Practical Considerations
Ill-Conditioning: When A^T A is nearly singular, small data changes cause huge solution changes. The condition number κ(A) = σ_max/σ_min quantifies this.
# Demonstrate ill-conditioning
def create_ill_conditioned_matrix(n, condition_number):
"""Create matrix with specified condition number"""
U, _ = np.linalg.qr(np.random.randn(n, n))
V, _ = np.linalg.qr(np.random.randn(n, n))
s = np.logspace(0, -np.log10(condition_number), n)
return U @ np.diag(s) @ V.T
A_bad = create_ill_conditioned_matrix(50, 1e10)
b = np.random.randn(50)
print(f"Condition number: {np.linalg.cond(A_bad):.2e}")
# Small perturbation
b_perturbed = b + 1e-6 * np.random.randn(50)
x1 = np.linalg.lstsq(A_bad, b, rcond=None)[0]
x2 = np.linalg.lstsq(A_bad, b_perturbed, rcond=None)[0]
print(f"Solution change: {np.linalg.norm(x1 - x2):.4e}")
Ridge Regression (L2 regularization) fixes this by adding λI to A^T A:
def ridge_regression(A, b, lambda_reg):
"""Regularized least squares"""
n = A.shape[1]
ATA_reg = A.T @ A + lambda_reg * np.eye(n)
ATb = A.T @ b
return np.linalg.solve(ATA_reg, ATb)
# Compare solutions
x_ols = np.linalg.lstsq(A_bad, b, rcond=None)[0]
x_ridge = ridge_regression(A_bad, b, lambda_reg=1.0)
print(f"OLS norm: {np.linalg.norm(x_ols):.4f}")
print(f"Ridge norm: {np.linalg.norm(x_ridge):.4f}") # Smaller, more stable
Weighted Least Squares: When error variance varies across observations, weight them accordingly.
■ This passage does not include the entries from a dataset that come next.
/-- The operands of an instruction word. -/
def operands (i : Instr) : Option Operands :=
  match i with
  | .nop o => some o
  | .br o => some o
  | .brc o => some o
  | .bexecz o => some o
  | .bexecnz o => some o
  | .brany o => some o
  | .brall o => some o
  | .call o => some o
  | .ret o => some o
  | .jmpi o => some o
  | .regang o => some o
  | .region o => some o
  | .yield o => some o
  | .sleep o => some o
  | .exit o => some o
  | .trap o => some o
  | .bar o => some o
  | .getid o => some o
  | .sfmt o => some o
  | .smov o => some o
  | .sadd o => some o
  | .ssub o => some o
  | .smul o => some o
  | .smulhi o => some o
  | .smulhu o => some o
  | .sand o => some o
  | .sor o => some o
  | .sxor o => some o
  | .sandn o => some o
  | .sshl o => some o
  | .sshr o => some o
  | .ssra o => some o
  | .smin o => some o
  | .smax o => some o
  | .sminu o => some o
  | .smaxu o => some o
  | .scmp o => some o
  | .ssel o => some o
  | .sbfe o => some o
  | .sbfi o => some o
  | .sclz o => some o
  | .spopc o => some o
  | .sff1 o => some o
  | .sdivu o => some o
  | .sremu o => some o
  | .sbrev o => some o
  | .sadd64 o => some o
  | .ssub64 o => some o
  | .smul64 o => some o
  | .sshl64 o => some o
  | .sshr64 o => some o
  | .scmp64 o => some o
  | .smov64 o => some o
  | .msave o => some o
  | .mset o => some o
  | .mnot o => some o
  | .mcount o => some o
  | .vmov o => some o
  | .vadd o => some o
  | .vsub o => some o
  | .vmul o => some o
  | .vmulhi o => some o
  | .vmad o => some o
  | .vand o => some o
  | .vor o => some o
  | .vxor o => some o
  | .vshl o => some o
  | .vshr o => some o
  | .vsra o => some o
  | .vmin o => some o
  | .vmax o => some o
  | .vcmp o => some o
  | .vsel o => some o
  | .vbfe o => some o
  | .vbfi o => some o
  | .vpopc o => some o
  | .vclz o => some o
  | .vaddc o => some o
  | .vfadd o => some o
  | .vfsub o => some o
  | .vfmul o => some o
  | .vfma o => some o
  | .vfmin o => some o
  | .vfmax o => some o
  | .vfcmp o => some o
  | .vfract o => some o
  | .vfloor o => some o
  | .vfceil o => some o
  | .vfrnde o => some o
  | .vftrunc o => some o
  | .vfdot2 o => some o
  | .vfclass o => some o
  | .vrcp o => some o
  | .vrsq o => some o
  | .vsqrt o => some o
  | .vexp2 o => some o
  | .vlog2 o => some o
  | .vsin o => some o
  | .vcos o => some o
  | .vdiv o => some o
  | .vcvt o => some o
  | .vpack o => some o
  | .vunpack o => some o
  | .vquant o => some o
  | .vdeq o => some o
  | .vscale o => some o
  | .qrange o => some o
  | .vlane o => some o
  | .vbcast o => some o
  | .vshuf o => some o
  | .vrot o => some o
  | .vswz o => some o
  | .vreduce o => some o
  | .vscan o => some o
  | .vfirst o => some o
  | .vballot o => some o
  | .vreadl o => some o
  | .vwritel o => some o
  | .vunif o => some o
  | .vld o => some o
  | .vst o => some o
  | .vstSequential o => some o
  | .vldx o => some o
  | .vstx o => some o
  | .sld o => some o
  | .sst o => some o
  | .vpref o => some o
  | .ldrec o => some o
  | .vlds o => some o
  | .vsts o => some o
  | .slds o => some o
  | .ssts o => some o
  | .acczero o => some o
  | .accrd o => some o
  | .accwr o => some o
  | .accst o => some o
  | .accld o => some o
  | .cbld o => some o
  | .vatom o => some o
  | .vatoms o => some o
  | .satom o => some o
  | .fence o => some o
  | .fenceSmp o => some o
  | .vsample o => some o
  | .vgather4 o => some o
  | .vsamplel o => some o
  | .tcopy o => some o
  | .tcopyx o => some o
  | .tpeer o => some o
  | .barinit o => some o
  | .barexp o => some o
  | .bararv o => some o
  | .bwait o => some o
  | .btest o => some o
  | .tlwait o => some o
  | .tlsig o => some o
  | .tlrd o => some o
  | .mbpost o => some o
  | .launch o => some o
  | .satrd o => some o
  | .mjob o => some o
  | .commit o => some o
  | .mwait o => some o
  | .mquery o => some o
  | .tagalloc o => some o
  | .tagset o => some o
  | .tagfree o => some o
  | .rvsend o => some o
  | .rvsendg o => some o
  | .gdone o => some o
  | .gfail o => some o
  | .prblk o => some o
  | .previct o => some o
  | .sysrd o => some o
  | .syswr o => some o
  | .apush o => some o
  | .hentryWrite o => some o
  | .tret o => some o
  | .tretOff o => some o
  | .pmap o => some o
  | .punmap o => some o
  | .punmapRet o => some o
  | .tlbinvAll o => some o
  | .tlbinvPage o => some o
  | .tlbinvRange o => some o
  | .poolget o => some o
  | .haltctx o => some o
  | .haltctxRes o => some o
  | .mbreg o => some o
  | .prdecl o => some o
  | .prdeclDel o => some o
  | .tagpool o => some o
  | .sleepExpiry _ _ _ => none
  | .samplerReturn _ _ _ => none
  | .copyBytesLand _ => none
  | .copyComplete _ => none
  | .jobStepCommit _ => none
  | .rendezvousArrival _ => none
  | .rendezvousTimeout _ _ => none
  | .rendezvousDelivery _ _ => none
  | .proceduralTouch _ => none
  | .blockUnpin _ _ => none
  | .generatorAttemptEnd _ _ => none
  | .filler => none
  | .poolHeader _ => none
  | .storeQueueDrain _ _ => none
  | .loadReturn _ _ _ => none
  | .l2Fill _ _ _ => none
  | .mailboxMessage _ => none
  | .recordDelivery _ _ => none
  | .teamPlacement => none
  | .teamStart _ => none
  | .teamRetire _ => none
  | .priorityPromotion _ _ => none
  | .waitWatchdog _ _ _ => none
  | .starvedLanes _ _ _ => none
  | .residencyReportOverdue _ _ => none
  | .hostSend _ _ _ _ => none
  | .hostWrite _ _ _ _ _ => none
  | .hostRead _ _ _ _ => none
  | .hostAcknowledgement _ => none
  | .getVersion _ => none
  | .getCapabilities _ => none
  | .negotiateAlgorithms _ => none
  | .getDigests _ => none
  | .getCertificate _ => none
  | .challenge _ => none
  | .getMeasurements _ => none
  | .keyExchange _ => none
  | .finish _ => none
  | .keyUpdate _ => none
  | .heartbeat _ => none
  | .endSession _ => none
  | .createContext _ => none
  | .destroyContext _ _ => none
  | .getTelemetry _ => none
  | .vacateCores _ _ _ => none
  | .restoreCores _ _ => none
  | .bindEndpoint _ _ => none
  | .resetDegradation _ => none
  | .restart _ => none
  | .updateFirmware _ _ _ _ => none
  | .sessionHeartbeatExpiry _ => none
  | .ethernetLinkDown => none
  | .ethernetLinkUp => none
  | .peerRequest _ => none
  | .peerResponse _ _ _ => none
  | .peerRequestTimeout _ => none
  | .ualinkLaneFail _ _ => none
  | .portKeyRefresh _ _ => none
  | .bridgeFlitFail _ _ _ => none
  | .rowDisturbanceAlert _ => none
  | .powerThrottle _ => none
  | .powerOnReset _ _ _ => none
  | .teamSave _ => none
  | .contextDrainEnd _ => none
  | .pathChange _ _ _ => none
  | .ethernetLossOfLock => none

end Sys2Proof.Machine
end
Minimize ||W(Ax - b)||² where W is diagonal weights.
Real-World Applications
Sensor Calibration: Fit polynomial to temperature sensor readings against reference.
# Temperature sensor calibration
reference_temp = np.array([0, 10, 20, 30, 40, 50, 60, 70, 80, 90, 100])
sensor_reading = np.array([0.2, 10.5, 20.8, 30.2, 39.5, 49.8, 60.5, 71.2, 81.5, 90.8, 99.5])
# Fit cubic polynomial
degrees = 3
X = np.column_stack([reference_temp**i for i in range(degrees + 1)])
coeffs = np.linalg.lstsq(X, sensor_reading, rcond=None)[0]
# Calibration function
def calibrate(raw_reading, coeffs):
# Invert the polynomial (simplified: use fitted inverse)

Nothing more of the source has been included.